> **TASK TO COMPLETE**: Use the entries below and reproduce exactly the lines from the one containing "-- ==== Sys2Proof/Machine/Mem.lean" down to the one containing "let p := s.pc q", both of them included.

= = = = = = =

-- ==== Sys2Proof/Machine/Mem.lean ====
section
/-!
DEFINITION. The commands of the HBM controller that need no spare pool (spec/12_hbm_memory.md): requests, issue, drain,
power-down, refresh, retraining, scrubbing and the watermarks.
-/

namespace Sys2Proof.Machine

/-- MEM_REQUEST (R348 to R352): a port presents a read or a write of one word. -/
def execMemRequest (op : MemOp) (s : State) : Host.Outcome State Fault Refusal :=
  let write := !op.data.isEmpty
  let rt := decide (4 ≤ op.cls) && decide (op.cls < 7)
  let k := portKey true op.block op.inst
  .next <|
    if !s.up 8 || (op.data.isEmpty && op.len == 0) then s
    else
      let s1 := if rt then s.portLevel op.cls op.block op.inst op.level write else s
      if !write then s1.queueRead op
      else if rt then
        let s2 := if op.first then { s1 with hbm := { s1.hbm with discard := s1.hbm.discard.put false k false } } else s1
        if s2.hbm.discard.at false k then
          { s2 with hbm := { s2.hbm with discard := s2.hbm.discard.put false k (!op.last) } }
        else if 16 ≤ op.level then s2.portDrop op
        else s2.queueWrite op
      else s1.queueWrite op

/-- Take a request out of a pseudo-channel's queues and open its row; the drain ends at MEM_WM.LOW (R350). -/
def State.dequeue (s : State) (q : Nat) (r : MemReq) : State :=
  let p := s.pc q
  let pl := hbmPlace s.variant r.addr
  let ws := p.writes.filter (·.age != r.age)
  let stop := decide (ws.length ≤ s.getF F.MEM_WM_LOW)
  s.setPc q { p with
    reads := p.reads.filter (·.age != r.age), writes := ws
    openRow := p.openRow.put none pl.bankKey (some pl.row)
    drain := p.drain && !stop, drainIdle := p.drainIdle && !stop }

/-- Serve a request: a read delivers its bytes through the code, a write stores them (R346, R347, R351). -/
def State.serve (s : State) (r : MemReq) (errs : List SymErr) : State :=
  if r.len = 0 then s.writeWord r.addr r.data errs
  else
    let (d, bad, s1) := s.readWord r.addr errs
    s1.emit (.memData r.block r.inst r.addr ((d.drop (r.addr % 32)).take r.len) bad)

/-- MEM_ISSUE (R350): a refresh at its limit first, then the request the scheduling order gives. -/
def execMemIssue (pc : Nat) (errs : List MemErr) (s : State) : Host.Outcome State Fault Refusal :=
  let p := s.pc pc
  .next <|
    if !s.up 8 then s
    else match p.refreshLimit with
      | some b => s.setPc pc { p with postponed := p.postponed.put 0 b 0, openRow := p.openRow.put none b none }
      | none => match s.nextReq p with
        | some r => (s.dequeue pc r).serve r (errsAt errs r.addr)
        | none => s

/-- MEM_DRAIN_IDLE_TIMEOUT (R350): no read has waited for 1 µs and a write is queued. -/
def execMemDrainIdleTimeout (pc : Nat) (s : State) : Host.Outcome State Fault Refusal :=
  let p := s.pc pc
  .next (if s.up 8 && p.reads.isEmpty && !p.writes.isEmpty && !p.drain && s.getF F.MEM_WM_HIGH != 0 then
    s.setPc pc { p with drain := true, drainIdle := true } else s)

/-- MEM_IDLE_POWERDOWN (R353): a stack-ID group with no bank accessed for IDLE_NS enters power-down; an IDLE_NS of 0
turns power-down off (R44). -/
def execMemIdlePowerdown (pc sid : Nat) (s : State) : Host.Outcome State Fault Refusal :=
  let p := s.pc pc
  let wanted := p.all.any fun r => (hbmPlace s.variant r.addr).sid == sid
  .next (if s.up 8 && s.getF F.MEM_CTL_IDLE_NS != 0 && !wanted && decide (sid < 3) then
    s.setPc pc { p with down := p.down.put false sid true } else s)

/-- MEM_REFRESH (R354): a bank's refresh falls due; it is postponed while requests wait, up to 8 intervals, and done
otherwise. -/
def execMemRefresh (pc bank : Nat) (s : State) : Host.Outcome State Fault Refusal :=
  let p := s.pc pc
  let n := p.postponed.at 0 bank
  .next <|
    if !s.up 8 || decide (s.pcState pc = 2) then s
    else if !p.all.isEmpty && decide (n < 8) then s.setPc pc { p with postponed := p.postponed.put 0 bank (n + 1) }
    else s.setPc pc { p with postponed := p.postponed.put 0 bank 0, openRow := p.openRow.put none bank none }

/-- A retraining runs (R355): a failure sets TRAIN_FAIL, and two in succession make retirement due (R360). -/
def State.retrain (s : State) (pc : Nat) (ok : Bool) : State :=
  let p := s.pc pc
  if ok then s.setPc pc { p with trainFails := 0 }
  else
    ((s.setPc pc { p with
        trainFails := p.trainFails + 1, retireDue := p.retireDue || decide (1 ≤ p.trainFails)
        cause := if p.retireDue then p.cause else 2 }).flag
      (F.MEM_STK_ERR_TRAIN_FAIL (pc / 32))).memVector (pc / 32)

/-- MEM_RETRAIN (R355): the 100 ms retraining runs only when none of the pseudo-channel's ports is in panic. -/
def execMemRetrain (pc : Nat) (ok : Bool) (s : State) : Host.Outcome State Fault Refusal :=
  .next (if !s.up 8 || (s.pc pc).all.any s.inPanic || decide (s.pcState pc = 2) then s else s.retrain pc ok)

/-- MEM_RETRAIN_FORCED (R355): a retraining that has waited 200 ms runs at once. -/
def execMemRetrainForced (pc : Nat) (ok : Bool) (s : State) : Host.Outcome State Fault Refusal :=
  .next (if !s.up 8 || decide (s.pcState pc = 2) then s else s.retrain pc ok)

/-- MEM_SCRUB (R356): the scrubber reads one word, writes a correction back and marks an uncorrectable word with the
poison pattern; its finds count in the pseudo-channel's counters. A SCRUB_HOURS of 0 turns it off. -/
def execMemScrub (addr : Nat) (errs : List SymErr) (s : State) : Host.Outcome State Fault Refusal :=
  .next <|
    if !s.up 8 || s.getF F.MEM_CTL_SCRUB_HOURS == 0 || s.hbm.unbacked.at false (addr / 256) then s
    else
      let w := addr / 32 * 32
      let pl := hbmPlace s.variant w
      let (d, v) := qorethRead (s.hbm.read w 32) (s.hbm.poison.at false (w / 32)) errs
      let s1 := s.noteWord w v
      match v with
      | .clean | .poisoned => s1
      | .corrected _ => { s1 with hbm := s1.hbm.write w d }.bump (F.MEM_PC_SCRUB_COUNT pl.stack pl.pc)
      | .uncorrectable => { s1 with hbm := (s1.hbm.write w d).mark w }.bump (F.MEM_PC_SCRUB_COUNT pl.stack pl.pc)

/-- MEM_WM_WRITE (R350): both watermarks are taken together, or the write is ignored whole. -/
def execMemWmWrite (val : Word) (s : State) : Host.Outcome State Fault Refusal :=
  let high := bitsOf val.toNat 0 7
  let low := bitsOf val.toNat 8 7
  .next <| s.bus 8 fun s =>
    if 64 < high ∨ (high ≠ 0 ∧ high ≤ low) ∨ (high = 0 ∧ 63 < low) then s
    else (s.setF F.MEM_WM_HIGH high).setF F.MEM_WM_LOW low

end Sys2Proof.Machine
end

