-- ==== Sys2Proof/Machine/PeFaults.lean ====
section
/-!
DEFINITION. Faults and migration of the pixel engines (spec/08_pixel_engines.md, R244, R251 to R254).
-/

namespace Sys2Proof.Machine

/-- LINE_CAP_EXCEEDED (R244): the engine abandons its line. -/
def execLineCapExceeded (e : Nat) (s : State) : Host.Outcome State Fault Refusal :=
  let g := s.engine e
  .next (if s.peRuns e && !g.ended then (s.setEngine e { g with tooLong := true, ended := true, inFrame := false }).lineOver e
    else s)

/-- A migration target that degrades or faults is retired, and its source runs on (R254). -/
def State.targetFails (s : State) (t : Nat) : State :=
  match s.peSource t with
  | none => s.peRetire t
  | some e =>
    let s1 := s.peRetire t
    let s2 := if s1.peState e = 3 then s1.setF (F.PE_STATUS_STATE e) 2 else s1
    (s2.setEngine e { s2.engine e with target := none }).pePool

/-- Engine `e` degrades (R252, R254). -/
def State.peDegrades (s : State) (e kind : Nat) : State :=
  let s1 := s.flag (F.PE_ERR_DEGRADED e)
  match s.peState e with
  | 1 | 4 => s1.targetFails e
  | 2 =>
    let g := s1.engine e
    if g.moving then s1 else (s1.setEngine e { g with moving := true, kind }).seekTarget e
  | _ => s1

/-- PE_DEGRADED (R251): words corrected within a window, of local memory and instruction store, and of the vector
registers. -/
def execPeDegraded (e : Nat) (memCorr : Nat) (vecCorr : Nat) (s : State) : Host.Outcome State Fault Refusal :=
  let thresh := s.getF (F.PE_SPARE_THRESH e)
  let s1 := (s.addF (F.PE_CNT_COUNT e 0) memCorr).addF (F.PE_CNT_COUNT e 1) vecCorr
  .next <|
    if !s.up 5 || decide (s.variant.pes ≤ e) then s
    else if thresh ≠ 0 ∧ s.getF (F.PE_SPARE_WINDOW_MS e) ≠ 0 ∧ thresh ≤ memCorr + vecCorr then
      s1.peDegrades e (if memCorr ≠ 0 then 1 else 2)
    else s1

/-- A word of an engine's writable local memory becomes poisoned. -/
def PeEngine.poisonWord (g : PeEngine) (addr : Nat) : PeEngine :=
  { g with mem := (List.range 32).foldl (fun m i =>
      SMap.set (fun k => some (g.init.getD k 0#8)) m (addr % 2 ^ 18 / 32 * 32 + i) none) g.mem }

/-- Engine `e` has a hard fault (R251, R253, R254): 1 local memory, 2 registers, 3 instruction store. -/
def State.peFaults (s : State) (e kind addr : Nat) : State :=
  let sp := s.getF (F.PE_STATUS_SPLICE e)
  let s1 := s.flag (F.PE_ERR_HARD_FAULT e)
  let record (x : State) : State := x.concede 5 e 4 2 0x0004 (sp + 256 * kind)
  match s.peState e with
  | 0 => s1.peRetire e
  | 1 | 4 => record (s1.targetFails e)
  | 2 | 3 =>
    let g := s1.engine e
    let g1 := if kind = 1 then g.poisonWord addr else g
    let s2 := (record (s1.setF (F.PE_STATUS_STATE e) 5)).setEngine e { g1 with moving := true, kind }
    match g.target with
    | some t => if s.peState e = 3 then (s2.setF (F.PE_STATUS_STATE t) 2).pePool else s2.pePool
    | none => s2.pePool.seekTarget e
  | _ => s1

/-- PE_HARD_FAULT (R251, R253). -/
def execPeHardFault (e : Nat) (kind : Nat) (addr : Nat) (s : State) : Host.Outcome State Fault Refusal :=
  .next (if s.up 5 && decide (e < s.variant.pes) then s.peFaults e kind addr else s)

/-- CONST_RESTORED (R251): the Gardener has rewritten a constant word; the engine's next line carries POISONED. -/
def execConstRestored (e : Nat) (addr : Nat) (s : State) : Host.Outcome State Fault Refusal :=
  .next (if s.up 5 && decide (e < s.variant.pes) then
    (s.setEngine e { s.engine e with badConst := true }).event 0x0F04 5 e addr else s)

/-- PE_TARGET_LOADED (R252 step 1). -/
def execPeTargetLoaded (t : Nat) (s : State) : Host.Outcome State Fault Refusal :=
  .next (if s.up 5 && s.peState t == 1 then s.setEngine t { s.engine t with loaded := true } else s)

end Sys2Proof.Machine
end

= = = = = = =

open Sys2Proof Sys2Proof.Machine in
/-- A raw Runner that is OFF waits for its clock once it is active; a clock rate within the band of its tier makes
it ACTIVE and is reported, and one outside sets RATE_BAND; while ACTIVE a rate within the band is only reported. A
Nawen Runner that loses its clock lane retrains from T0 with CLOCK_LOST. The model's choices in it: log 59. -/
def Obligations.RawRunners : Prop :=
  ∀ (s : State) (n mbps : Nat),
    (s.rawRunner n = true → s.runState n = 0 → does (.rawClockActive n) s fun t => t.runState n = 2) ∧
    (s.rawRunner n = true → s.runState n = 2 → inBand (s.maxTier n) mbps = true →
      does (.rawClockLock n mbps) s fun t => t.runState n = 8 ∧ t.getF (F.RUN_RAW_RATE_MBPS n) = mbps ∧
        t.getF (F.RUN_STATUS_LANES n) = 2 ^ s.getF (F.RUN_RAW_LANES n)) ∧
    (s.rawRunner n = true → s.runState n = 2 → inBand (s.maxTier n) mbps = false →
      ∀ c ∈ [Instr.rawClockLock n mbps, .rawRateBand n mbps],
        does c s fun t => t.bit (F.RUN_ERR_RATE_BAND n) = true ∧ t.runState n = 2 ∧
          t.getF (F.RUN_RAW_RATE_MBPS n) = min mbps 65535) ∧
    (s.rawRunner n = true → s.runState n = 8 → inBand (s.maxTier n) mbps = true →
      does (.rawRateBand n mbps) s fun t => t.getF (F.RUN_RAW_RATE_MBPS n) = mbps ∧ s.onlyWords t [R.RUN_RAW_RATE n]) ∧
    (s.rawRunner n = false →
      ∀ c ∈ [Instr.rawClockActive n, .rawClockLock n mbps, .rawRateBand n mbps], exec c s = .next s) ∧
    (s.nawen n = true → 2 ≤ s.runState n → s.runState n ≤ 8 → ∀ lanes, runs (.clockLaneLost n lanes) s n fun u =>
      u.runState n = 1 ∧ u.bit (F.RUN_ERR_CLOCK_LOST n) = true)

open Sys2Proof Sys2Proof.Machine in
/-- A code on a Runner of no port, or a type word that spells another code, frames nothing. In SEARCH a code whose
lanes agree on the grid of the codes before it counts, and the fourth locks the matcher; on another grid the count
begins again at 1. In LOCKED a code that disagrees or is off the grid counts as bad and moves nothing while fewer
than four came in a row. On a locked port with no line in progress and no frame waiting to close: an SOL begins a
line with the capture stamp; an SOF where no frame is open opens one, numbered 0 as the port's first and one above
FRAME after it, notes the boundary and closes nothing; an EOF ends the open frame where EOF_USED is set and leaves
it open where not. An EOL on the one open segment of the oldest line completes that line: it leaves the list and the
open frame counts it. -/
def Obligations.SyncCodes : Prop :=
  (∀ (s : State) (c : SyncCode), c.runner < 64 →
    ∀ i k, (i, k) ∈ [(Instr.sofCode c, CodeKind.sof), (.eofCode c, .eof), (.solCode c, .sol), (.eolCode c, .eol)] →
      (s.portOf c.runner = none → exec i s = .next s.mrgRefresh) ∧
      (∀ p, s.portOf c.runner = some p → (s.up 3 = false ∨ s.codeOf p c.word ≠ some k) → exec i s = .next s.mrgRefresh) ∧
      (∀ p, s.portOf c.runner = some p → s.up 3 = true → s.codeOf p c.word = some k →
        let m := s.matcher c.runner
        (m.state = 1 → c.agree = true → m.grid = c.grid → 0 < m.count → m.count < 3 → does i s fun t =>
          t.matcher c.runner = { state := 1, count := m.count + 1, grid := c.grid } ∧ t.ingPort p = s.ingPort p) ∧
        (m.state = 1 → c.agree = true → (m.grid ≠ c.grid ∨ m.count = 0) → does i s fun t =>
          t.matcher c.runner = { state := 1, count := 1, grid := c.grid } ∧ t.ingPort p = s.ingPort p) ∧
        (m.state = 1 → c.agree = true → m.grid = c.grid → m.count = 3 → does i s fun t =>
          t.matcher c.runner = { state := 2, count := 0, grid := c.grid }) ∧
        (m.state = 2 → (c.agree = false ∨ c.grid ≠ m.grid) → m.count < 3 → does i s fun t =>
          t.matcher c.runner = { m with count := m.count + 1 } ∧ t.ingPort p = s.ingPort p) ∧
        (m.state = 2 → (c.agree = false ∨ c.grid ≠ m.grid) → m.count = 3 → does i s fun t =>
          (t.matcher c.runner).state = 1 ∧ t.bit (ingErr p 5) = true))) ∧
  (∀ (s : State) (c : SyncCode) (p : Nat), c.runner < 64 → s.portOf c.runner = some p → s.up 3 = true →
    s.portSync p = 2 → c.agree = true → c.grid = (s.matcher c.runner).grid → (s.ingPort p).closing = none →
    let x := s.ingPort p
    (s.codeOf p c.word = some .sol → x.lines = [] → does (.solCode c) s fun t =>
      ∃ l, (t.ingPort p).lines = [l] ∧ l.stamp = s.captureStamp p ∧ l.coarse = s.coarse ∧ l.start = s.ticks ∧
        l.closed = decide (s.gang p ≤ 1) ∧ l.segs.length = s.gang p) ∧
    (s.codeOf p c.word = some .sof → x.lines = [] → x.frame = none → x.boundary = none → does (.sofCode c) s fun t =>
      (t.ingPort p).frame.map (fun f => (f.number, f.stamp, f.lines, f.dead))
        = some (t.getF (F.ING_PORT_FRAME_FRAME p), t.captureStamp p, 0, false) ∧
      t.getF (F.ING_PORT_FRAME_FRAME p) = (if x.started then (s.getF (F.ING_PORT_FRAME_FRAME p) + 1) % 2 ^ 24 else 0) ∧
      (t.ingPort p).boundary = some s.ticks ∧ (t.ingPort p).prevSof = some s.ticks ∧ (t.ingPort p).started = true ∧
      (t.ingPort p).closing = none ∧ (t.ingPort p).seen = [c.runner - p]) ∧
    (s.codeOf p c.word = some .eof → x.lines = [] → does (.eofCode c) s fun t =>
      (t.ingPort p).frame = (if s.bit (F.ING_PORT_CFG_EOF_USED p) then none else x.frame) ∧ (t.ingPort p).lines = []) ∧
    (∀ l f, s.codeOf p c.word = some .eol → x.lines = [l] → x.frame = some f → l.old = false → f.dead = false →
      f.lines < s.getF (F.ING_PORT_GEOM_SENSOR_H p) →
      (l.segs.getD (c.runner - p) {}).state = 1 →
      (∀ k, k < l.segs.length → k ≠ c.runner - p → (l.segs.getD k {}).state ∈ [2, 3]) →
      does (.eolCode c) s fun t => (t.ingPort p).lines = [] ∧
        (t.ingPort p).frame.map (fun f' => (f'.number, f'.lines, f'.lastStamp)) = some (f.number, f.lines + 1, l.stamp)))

= = = = = = =

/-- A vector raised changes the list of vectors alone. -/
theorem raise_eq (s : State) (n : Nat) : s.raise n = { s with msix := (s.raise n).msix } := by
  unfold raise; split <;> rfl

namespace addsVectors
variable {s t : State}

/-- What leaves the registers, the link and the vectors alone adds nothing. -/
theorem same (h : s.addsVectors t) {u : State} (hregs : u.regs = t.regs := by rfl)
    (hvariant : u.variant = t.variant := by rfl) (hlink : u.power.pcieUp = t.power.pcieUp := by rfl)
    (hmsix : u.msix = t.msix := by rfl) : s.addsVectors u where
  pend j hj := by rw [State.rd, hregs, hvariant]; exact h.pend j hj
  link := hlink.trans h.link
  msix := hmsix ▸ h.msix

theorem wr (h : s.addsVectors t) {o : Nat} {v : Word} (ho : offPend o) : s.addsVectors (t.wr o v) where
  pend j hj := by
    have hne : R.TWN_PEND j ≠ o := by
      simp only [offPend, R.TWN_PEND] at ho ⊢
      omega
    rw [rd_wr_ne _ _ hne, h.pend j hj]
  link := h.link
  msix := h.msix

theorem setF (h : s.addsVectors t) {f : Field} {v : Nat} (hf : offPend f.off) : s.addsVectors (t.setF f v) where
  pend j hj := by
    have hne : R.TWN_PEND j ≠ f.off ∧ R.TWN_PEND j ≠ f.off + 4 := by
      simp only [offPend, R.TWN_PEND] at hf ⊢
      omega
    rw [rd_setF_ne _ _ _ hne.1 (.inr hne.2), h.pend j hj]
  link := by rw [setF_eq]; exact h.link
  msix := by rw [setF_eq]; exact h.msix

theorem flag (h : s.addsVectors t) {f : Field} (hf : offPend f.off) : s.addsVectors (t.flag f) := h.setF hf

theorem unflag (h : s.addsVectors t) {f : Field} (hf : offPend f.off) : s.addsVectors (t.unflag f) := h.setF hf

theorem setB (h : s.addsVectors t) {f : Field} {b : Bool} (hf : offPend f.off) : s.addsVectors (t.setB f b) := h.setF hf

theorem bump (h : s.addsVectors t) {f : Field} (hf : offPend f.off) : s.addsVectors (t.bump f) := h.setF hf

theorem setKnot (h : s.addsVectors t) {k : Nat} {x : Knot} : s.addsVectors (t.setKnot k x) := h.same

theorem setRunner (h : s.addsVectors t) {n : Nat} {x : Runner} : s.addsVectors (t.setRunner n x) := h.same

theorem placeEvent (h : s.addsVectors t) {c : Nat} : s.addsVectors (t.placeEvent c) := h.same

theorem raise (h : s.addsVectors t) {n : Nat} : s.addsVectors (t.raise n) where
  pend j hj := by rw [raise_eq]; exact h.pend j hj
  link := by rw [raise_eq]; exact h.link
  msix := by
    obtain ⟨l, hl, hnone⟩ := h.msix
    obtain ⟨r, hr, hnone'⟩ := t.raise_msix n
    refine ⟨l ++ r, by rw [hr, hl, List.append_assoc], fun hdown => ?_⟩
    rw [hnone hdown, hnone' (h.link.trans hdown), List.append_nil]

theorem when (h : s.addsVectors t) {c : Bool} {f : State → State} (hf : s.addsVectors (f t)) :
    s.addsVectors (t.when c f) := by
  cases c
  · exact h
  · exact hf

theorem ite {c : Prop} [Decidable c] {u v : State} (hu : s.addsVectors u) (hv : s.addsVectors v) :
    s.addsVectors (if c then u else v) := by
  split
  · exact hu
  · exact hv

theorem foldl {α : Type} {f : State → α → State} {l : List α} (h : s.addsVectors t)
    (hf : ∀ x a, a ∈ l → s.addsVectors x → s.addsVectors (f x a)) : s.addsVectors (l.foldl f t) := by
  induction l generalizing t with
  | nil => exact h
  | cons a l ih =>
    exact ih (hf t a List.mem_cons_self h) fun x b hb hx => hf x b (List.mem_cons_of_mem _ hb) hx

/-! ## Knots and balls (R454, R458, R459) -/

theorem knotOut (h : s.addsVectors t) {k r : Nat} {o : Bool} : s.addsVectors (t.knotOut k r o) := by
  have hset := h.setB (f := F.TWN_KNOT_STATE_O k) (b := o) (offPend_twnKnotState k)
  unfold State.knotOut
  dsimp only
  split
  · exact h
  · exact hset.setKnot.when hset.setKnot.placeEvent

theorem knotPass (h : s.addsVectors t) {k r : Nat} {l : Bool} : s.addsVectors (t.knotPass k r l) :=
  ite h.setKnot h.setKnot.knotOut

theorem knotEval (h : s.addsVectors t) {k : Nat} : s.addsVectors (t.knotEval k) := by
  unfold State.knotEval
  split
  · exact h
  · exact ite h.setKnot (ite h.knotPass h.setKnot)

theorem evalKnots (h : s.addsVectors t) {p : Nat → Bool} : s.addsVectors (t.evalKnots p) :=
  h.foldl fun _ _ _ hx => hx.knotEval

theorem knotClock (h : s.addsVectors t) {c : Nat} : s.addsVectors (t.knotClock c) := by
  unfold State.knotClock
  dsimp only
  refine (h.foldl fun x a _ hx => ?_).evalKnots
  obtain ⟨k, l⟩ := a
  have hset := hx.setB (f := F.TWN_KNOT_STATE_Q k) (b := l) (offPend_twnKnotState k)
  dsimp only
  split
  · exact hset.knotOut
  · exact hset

= = = = = = =

> **RESPONSE AREA**:
-- ==== Sys2Proof/Machine/Mem.lean ====
section
/-!
DEFINITION. The commands of the HBM controller that need no spare pool (spec/12_hbm_memory.md): requests, issue, drain,
power-down, refresh, retraining, scrubbing and the watermarks.
-/

namespace Sys2Proof.Machine

/-- MEM_REQUEST (R348 to R352): a port presents a read or a write of one word. -/
def execMemRequest (op : MemOp) (s : State) : Host.Outcome State Fault Refusal :=
  let write := !op.data.isEmpty
  let rt := decide (4 ≤ op.cls) && decide (op.cls < 7)
  let k := portKey true op.block op.inst
  .next <|
    if !s.up 8 || (op.data.isEmpty && op.len == 0) then s
    else
      let s1 := if rt then s.portLevel op.cls op.block op.inst op.level write else s
      if !write then s1.queueRead op
      else if rt then
        let s2 := if op.first then { s1 with hbm := { s1.hbm with discard := s1.hbm.discard.put false k false } } else s1
        if s2.hbm.discard.at false k then
          { s2 with hbm := { s2.hbm with discard := s2.hbm.discard.put false k (!op.last) } }
        else if 16 ≤ op.level then s2.portDrop op
        else s2.queueWrite op
      else s1.queueWrite op

/-- Take a request out of a pseudo-channel's queues and open its row; the drain ends at MEM_WM.LOW (R350). -/
def State.dequeue (s : State) (q : Nat) (r : MemReq) : State :=
  let p := s.pc q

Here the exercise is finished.